» **THE PROBLEM**: When you reach the line containing "(0x13F86000, 0x00000000, .popc" in the entries below, begin reproducing lines exactly, and stop once the line containing "(0x3F515010, 0x00000000, .fcvtf" is done.

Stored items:
::::::

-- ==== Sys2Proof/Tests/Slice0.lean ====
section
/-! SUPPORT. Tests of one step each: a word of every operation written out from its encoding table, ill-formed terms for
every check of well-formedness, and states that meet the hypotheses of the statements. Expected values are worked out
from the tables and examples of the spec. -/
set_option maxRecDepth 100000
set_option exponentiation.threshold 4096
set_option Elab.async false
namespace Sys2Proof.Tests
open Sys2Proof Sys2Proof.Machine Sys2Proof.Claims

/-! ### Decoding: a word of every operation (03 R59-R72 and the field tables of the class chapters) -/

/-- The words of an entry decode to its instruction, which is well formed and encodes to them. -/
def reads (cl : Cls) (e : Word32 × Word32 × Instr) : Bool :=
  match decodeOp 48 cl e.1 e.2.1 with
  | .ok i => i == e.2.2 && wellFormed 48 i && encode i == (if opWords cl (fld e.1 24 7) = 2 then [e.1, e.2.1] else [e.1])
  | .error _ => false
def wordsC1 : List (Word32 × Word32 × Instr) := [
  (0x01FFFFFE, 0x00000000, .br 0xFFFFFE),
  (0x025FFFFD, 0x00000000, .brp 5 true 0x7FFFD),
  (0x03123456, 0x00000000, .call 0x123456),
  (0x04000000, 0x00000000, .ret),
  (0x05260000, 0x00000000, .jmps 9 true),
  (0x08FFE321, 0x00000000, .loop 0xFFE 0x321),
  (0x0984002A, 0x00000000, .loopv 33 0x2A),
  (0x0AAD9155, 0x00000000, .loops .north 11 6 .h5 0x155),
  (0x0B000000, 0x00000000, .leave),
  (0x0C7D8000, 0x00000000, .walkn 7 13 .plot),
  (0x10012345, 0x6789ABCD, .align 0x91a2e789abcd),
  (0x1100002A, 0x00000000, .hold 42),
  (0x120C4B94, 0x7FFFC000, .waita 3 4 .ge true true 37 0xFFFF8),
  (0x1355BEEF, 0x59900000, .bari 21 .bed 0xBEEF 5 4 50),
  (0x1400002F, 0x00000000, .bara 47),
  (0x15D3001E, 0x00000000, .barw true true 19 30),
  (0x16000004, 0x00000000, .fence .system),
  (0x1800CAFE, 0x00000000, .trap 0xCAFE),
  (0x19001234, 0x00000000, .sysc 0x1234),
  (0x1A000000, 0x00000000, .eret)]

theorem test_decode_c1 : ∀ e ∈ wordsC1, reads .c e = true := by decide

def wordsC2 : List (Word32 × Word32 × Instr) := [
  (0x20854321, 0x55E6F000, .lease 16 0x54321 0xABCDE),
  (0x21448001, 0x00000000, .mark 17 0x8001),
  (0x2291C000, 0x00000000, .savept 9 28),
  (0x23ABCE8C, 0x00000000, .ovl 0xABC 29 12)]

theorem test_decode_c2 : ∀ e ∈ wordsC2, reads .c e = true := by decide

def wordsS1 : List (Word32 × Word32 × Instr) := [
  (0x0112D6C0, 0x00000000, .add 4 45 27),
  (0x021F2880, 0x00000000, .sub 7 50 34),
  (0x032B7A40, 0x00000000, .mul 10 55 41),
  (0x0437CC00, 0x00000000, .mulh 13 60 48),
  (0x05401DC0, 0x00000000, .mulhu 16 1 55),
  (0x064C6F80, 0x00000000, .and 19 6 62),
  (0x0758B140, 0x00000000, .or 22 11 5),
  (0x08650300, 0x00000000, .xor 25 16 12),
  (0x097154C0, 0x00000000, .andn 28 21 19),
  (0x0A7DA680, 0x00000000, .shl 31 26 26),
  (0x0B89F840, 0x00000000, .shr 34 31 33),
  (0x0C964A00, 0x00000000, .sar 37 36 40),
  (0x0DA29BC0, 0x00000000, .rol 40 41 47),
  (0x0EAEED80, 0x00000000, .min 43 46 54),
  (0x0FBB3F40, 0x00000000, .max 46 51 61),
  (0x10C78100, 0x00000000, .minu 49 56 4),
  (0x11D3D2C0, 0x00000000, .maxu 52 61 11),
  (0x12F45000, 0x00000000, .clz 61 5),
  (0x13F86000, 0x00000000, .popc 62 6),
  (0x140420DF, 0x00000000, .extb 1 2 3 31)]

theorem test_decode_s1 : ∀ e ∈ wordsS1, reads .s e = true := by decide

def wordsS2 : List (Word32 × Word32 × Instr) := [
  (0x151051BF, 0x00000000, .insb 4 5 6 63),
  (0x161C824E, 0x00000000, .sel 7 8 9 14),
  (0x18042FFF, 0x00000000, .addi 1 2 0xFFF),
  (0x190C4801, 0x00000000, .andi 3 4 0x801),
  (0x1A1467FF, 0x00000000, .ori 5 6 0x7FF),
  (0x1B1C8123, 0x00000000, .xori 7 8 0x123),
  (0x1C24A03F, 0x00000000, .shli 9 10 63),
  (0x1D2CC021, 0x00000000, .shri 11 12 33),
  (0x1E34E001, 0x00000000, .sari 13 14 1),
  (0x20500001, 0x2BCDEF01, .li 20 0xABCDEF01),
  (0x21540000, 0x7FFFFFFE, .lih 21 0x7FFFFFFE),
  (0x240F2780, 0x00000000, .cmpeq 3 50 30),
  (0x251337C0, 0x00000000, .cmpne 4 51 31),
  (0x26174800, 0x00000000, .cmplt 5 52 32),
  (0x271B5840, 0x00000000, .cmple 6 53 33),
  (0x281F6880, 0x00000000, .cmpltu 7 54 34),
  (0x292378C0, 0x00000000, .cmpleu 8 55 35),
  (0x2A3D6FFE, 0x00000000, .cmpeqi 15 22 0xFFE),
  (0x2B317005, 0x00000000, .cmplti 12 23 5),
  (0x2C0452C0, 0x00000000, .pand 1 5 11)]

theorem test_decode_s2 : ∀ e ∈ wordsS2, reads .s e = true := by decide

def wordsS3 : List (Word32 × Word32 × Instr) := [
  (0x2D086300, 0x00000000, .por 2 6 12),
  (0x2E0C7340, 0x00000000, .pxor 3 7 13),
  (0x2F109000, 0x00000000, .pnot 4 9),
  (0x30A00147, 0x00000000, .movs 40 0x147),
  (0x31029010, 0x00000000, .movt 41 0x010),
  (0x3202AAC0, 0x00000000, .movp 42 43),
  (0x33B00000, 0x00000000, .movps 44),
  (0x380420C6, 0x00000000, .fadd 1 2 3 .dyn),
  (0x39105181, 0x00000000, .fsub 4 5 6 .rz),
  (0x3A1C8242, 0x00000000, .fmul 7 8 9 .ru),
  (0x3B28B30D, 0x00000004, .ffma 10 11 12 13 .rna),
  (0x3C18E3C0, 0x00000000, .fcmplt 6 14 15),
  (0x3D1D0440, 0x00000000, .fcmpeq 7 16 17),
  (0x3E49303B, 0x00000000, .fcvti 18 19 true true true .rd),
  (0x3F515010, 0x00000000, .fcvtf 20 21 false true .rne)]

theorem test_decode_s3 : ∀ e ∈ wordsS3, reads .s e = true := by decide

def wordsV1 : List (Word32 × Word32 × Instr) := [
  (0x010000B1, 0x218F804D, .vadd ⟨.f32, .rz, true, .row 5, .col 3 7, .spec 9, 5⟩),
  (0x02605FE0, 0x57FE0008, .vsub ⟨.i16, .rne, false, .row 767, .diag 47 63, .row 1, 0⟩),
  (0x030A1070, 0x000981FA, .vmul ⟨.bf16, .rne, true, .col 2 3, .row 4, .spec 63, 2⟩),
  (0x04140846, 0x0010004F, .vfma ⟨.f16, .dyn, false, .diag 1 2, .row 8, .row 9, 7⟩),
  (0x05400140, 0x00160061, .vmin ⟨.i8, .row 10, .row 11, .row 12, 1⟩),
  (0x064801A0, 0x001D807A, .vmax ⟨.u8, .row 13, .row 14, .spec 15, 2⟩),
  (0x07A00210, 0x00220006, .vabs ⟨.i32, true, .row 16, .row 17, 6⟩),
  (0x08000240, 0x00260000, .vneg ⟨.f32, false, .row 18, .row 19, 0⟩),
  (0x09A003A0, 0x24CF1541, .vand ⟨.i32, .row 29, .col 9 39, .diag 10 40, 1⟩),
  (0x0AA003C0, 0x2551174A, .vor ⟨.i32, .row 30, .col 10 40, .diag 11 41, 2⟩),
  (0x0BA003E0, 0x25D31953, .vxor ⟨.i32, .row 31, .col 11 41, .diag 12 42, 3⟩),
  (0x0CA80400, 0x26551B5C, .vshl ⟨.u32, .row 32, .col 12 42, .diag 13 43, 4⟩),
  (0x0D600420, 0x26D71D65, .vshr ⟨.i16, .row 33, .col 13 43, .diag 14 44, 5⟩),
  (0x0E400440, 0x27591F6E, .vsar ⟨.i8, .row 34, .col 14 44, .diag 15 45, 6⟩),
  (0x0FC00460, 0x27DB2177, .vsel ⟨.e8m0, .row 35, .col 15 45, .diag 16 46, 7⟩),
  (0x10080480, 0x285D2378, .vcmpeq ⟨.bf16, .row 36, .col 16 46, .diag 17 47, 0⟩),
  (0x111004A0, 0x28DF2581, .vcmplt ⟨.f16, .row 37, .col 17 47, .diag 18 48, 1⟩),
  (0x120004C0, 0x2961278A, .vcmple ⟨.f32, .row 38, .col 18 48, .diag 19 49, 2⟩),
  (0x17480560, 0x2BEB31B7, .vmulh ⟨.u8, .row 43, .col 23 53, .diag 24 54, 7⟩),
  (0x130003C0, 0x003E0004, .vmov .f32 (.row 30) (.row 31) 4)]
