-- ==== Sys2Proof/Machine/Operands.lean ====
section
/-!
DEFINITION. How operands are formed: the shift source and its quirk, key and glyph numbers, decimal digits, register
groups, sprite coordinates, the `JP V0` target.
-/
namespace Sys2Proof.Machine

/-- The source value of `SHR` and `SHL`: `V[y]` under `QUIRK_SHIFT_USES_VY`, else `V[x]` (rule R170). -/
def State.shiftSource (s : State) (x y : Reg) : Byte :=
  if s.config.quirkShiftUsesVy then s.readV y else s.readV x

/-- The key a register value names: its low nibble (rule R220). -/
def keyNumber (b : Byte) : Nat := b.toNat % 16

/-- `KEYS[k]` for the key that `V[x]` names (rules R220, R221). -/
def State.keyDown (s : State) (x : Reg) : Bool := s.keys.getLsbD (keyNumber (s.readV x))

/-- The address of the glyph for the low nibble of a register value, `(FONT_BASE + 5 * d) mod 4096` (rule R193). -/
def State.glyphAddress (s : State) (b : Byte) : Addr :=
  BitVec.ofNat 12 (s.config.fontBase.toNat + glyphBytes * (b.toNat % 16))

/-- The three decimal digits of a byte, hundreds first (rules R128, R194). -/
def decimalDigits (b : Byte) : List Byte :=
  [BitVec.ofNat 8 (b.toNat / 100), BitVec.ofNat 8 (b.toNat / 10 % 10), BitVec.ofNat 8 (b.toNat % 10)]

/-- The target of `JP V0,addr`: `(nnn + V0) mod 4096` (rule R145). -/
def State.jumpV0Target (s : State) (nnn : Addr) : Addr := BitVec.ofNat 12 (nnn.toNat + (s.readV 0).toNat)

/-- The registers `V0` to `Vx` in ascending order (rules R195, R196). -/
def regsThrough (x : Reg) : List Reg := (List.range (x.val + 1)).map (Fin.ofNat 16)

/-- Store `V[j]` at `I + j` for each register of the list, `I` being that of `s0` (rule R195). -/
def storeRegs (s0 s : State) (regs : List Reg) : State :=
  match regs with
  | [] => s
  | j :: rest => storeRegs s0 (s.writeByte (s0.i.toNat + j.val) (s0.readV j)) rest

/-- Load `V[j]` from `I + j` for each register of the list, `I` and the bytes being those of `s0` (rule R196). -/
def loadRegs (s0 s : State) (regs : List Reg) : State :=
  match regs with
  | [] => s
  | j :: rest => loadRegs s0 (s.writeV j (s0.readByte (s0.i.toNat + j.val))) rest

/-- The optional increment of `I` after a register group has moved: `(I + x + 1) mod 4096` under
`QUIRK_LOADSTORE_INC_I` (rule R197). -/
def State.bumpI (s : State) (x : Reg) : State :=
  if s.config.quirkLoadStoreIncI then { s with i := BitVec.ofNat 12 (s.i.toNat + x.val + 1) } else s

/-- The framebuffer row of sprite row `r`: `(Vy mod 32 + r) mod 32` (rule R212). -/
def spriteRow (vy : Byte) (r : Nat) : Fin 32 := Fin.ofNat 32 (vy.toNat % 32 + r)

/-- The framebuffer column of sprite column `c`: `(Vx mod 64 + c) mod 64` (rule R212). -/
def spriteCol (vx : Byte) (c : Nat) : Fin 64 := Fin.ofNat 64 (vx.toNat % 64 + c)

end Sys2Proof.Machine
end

::::::

» **PROBLEM SOLUTION**:
  (0x13F86000, 0x00000000, .popc 62 6),
  (0x140420DF, 0x00000000, .extb 1 2 3 31)]

theorem test_decode_s1 : ∀ e ∈ wordsS1, reads .s e = true := by decide

def wordsS2 : List (Word32 × Word32 × Instr) := [
  (0x151051BF, 0x00000000, .insb 4 5 6 63),
  (0x161C824E, 0x00000000, .sel 7 8 9 14),
  (0x18042FFF, 0x00000000, .addi 1 2 0xFFF),
  (0x190C4801, 0x00000000, .andi 3 4 0x801),
  (0x1A1467FF, 0x00000000, .ori 5 6 0x7FF),
  (0x1B1C8123, 0x00000000, .xori 7 8 0x123),
  (0x1C24A03F, 0x00000000, .shli 9 10 63),
  (0x1D2CC021, 0x00000000, .shri 11 12 33),
  (0x1E34E001, 0x00000000, .sari 13 14 1),
  (0x20500001, 0x2BCDEF01, .li 20 0xABCDEF01),
  (0x21540000, 0x7FFFFFFE, .lih 21 0x7FFFFFFE),
  (0x240F2780, 0x00000000, .cmpeq 3 50 30),
  (0x251337C0, 0x00000000, .cmpne 4 51 31),
  (0x26174800, 0x00000000, .cmplt 5 52 32),
  (0x271B5840, 0x00000000, .cmple 6 53 33),
  (0x281F6880, 0x00000000, .cmpltu 7 54 34),
  (0x292378C0, 0x00000000, .cmpleu 8 55 35),
  (0x2A3D6FFE, 0x00000000, .cmpeqi 15 22 0xFFE),
  (0x2B317005, 0x00000000, .cmplti 12 23 5),
  (0x2C0452C0, 0x00000000, .pand 1 5 11)]

theorem test_decode_s2 : ∀ e ∈ wordsS2, reads .s e = true := by decide

def wordsS3 : List (Word32 × Word32 × Instr) := [
  (0x2D086300, 0x00000000, .por 2 6 12),
  (0x2E0C7340, 0x00000000, .pxor 3 7 13),
  (0x2F109000, 0x00000000, .pnot 4 9),
  (0x30A00147, 0x00000000, .movs 40 0x147),
  (0x31029010, 0x00000000, .movt 41 0x010),
  (0x3202AAC0, 0x00000000, .movp 42 43),
  (0x33B00000, 0x00000000, .movps 44),
  (0x380420C6, 0x00000000, .fadd 1 2 3 .dyn),
  (0x39105181, 0x00000000, .fsub 4 5 6 .rz),
  (0x3A1C8242, 0x00000000, .fmul 7 8 9 .ru),
  (0x3B28B30D, 0x00000004, .ffma 10 11 12 13 .rna),
  (0x3C18E3C0, 0x00000000, .fcmplt 6 14 15),
  (0x3D1D0440, 0x00000000, .fcmpeq 7 16 17),
  (0x3E49303B, 0x00000000, .fcvti 18 19 true true true .rd),
  (0x3F515010, 0x00000000, .fcvtf 20 21 false true .rne)]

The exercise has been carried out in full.